Small-town civics wasn’t the only lesson in American democracy. We also had some big-ticket events, including hearing Secretary of State Colin L. Powell speak at a reception in Washington, and meeting with former President Clinton in his Harlem office. He joined in a heated conversation with two of our students, Omer Chaudhary and Akbar Ansari, who intend to resolve the Kashmir dispute when they become, respectively, the prime ministers of Pakistan and India. Wherever we went, we could not pay for taxis, because South Asian drivers refused to take our money.

The entire cost of the program was a little more than $200,000, paid for by the State Department’s South Asia bureau. It would be difficult to think of a better investment in the future. A Patriot missile goes for as much as $2 million, and the Pentagon is asking for $400 billion for its 2004 budget. The $45.3-billion increase in the defense budget between 2002 and 2003 was the highest one-year rise since 1966. For a tiny fraction of that cost, we have introduced 21 future leaders to American democracy. They will be the most honest ambassadors we could hope for as our nations reckon with a daunting future.

The program’s success suggests that it is time to rethink some of the severe restrictions that we have placed on foreign students from predominantly Muslim countries at our universities in the wake of 9/11. American education is a powerful magnet to young people on every continent. There are more than half a million foreign students in the United States. They come for our opportunity and openness -- exactly the values we are struggling to spread through military means, at many times the cost.

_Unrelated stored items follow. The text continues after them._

/-! ## POLL of BUSY, and waits for a condition -/

/-- A POLL of STATUS.BUSY with enough reads ends in the command's last state; its last read is STATUS there. -/
theorem poll_busy_eq {gap reads k : Nat} (h : EndsIn k s t) (hk : k < reads) :
    ∃ xs, poll gap .status fieldBusy 0#32 reads s =
        .next ({ t with reply := some (.readOk (statusWord t)) }, some xs) ∧ lastData xs = statusWord t := by
  induction reads generalizing k s t with
  | zero => omega
  | succ reads ih =>
    rw [poll, rd_status, thenDo_some]
    by_cases hb : s.busy = false
    · obtain rfl := h.eq_of_idle hb
      exact ⟨[.readOk (statusWord s)], if_pos ((fieldValue_busy s).2 hb), rfl⟩
    · have hb' : s.busy = true := by simpa using hb
      have hpos := h.pos_of_busy hb'
      obtain ⟨u, hu, hr⟩ := (h.setHost (some (.readOk (statusWord s))) s.doneIe).pauses (gap + 1)
      obtain ⟨xs, hp, hl⟩ := ih hr (by omega)
      have hd := h.doneIe
      refine ⟨.readOk (statusWord s) :: xs, ?_, ?_⟩
      · refine (if_neg (fun e => hb ((fieldValue_busy s).1 e))).trans ?_
        change andThen (hostPauses (gap + 1) (setHost _ s.doneIe s)) _ = _
        rw [hu, andThen_next, hp, thenDo_some, answer, setHost, ← hd]
        rfl
      · cases xs with
        | nil =>
          obtain ⟨init, x, e, -⟩ := poll_ended hp
          simp at e
        | cons x xs => exact hl

/-- A host that waits until `c` holds, and has seen it, is in a state where `c` holds, after so many block steps. -/
theorem untilHolds_ended {c : State → Bool} {n : Nat} (h : untilHolds c n s = .next (t, some ())) :
    c t = true ∧ ∃ m, m ≤ n ∧ hostPauses m s = .next t := by
  induction n generalizing s with
  | zero =>
    rw [untilHolds] at h
    split at h
    · rename_i hc
      simp only [answer, Host.Outcome.next.injEq, Prod.mk.injEq] at h
      obtain ⟨rfl, -⟩ := h
      exact ⟨hc, 0, Nat.le_refl _, rfl⟩
    · simp at h
  | succ n ih =>
    rw [untilHolds] at h
    split at h
    · rename_i hc
      simp only [answer, Host.Outcome.next.injEq, Prod.mk.injEq] at h
      obtain ⟨rfl, -⟩ := h
      exact ⟨hc, 0, Nat.zero_le _, rfl⟩
    · obtain ⟨u, hu, h⟩ := andThen_eq_next h
      obtain ⟨hc, m, hm, hp⟩ := ih h
      exact ⟨hc, m + 1, Nat.succ_le_succ hm, by rw [hostPauses, hu, andThen_next, hp]⟩

/-- A host that waits until `c` holds sees it no later than the command's last state, if it holds there. -/
theorem untilHolds_eq {c : State → Bool} {n k : Nat} (h : EndsIn k s t) (hk : k ≤ n) (hc : c t = true) :
    ∃ u j, untilHolds c n s = .next (u, some ()) ∧ c u = true ∧ EndsIn j u t ∧ j ≤ k := by
  induction n generalizing k s with
  | zero =>
    obtain rfl : k = 0 := by omega
    cases h with
    | done hb => exact ⟨t, 0, by rw [untilHolds, if_pos hc]; rfl, hc, .done hb, Nat.le_refl _⟩
  | succ n ih =>
    rw [untilHolds]
    by_cases hs : c s = true
    · exact ⟨s, k, by rw [if_pos hs]; rfl, hs, h, Nat.le_refl _⟩
    · cases h with
      | done => exact absurd hc hs
      | turn hb h hr =>
        obtain ⟨u, j, hu, hcu, he, hj⟩ := ih hr (by omega)
        exact ⟨u, j, by rw [if_neg hs, hostPause_eq, h, andThen_next, hu], hcu, he, by omega⟩

/-! ## The end of a run (R354) -/

/-- A run that has ended has executed its last line, and the block, after some more steps of its own, is idle. -/
theorem runProgram_ended {p : Pace} {rounds : Nat} {ops : List BusOp} {xs : List Reply}
    (h : runProgram p rounds ops s = .next (t, some xs)) :
    t.busy = false ∧ t.rngPend = false ∧
      ∃ u m, runOps p ops s = .next (u, some xs) ∧ m ≤ rounds ∧ hostPauses m u = .next t := by
  obtain ⟨u, ys, hu, h⟩ := thenDo_eq_answer h
  obtain ⟨v, _, hv, h⟩ := thenDo_eq_answer h
  simp only [answer, Host.Outcome.next.injEq, Prod.mk.injEq, Option.some.injEq] at h
  obtain ⟨rfl, rfl⟩ := h
  obtain ⟨hc, m, hm, hp⟩ := untilHolds_ended hv
  simp only [blockIdle, Bool.and_eq_true, Bool.not_eq_true'] at hc
  exact ⟨hc.1, hc.2, u, m, hu, hm, hp⟩

/-- A run whose last line leaves a command that ends in `k` turns, with no request outstanding then, ends with it. -/
theorem runProgram_eq {p : Pace} {rounds k : Nat} {ops : List BusOp} {u : State} {xs : List Reply}
    (hu : runOps p ops s = .next (u, some xs)) (h : EndsIn k u t) (hk : k ≤ rounds) (hr : t.rngPend = false) :
    runProgram p rounds ops s = .next (t, some xs) := by
  obtain ⟨v, j, hv, hc, he, -⟩ := untilHolds_eq h hk (c := blockIdle) (by simp [blockIdle, h.idle, hr])
  simp only [blockIdle, Bool.and_eq_true, Bool.not_eq_true'] at hc
  obtain rfl := he.eq_of_idle hc.1
  rw [runProgram, hu, thenDo_some, hv]
  rfl

/-- A run left with BUSY = 1 right after its last line is not finished. -/
theorem runProgram_unfinished {p : Pace} {ops : List BusOp} {u : State} {xs : List Reply}
    (hu : runOps p ops s = .next (u, some xs)) (hb : u.busy = true) : runProgram p 0 ops s = .next (u, none) := by
  rw [runProgram, hu, thenDo_some, untilHolds, if_neg (by simp [blockIdle, hb])]
  rfl

/-! ## Waiting for a command (R260) -/

/-- DONEIE after a wait: the interrupt way sets it, polling leaves it. -/
def doneIeAfter (how : Waiting) (ie : Bool) : Bool :=
  match how with
  | .polling _ => ie
  | .interrupt => true

/-- Either way of waiting ends in the command's last state and shows STATUS there. Waiting for irq needs a command that
sets DONE, which every command but CLRSTAT does. -/
theorem await_eq {k : Nat} (how : Waiting) (h : EndsIn k s t) (hk : k < waitRounds)
    (hd : how = .interrupt → t.done = true) :
    await how s = .next ({ t with reply := some (.readOk (statusWord t)), doneIe := doneIeAfter how t.doneIe },
      some (statusWord t)) := by
  have see : ∀ {s t : State} {k gap : Nat}, EndsIn k s t → k < waitRounds →
      (thenDo (runOps { gap := gap, reads := waitRounds } waitOps s) fun u xs => answer (lastData xs) u) =
        .next ({ t with reply := some (.readOk (statusWord t)) }, some (statusWord t)) := by
    intro s t k gap h hk
    obtain ⟨xs, hp, hl⟩ := poll_busy_eq (gap := gap) h hk
    simp only [waitOps, runOps, runOp, hp, thenDo_some, thenDo_answer, List.append_nil, hl]
    rfl
  cases how with
  | polling gap => exact see h hk
  | interrupt =>
    have h' := h.setHost (some .writeOk) true
    obtain ⟨u, j, hu, -, he, hj⟩ := untilHolds_eq h' (Nat.le_of_lt hk) (c := irq) (by simp [irq, setHost, hd])
    have e := see (gap := 0) he (by omega)
    simp only [await, paceOf]
    rw [wr_irqen, thenDo_some]
    change thenDo (untilHolds irq waitRounds (setHost _ true s)) _ = _
    rw [hu, thenDo_some, e]
    rfl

Successful foreign policy depends on many things, including the judicious use of force. But we should never ignore the great power of our ideas -- what Harvard’s Joseph Nye has called “soft power,” though there is nothing soft about it. It is in the world of ideas that fundamentalists find young converts zealous enough to kill themselves and Americans for their cause. These medieval thoughts are the real weapons of mass destruction. And it is in the world of ideas, ultimately, that America will fight back with all the strongest weapons in our arsenal: hope, tolerance and an educational system second to none.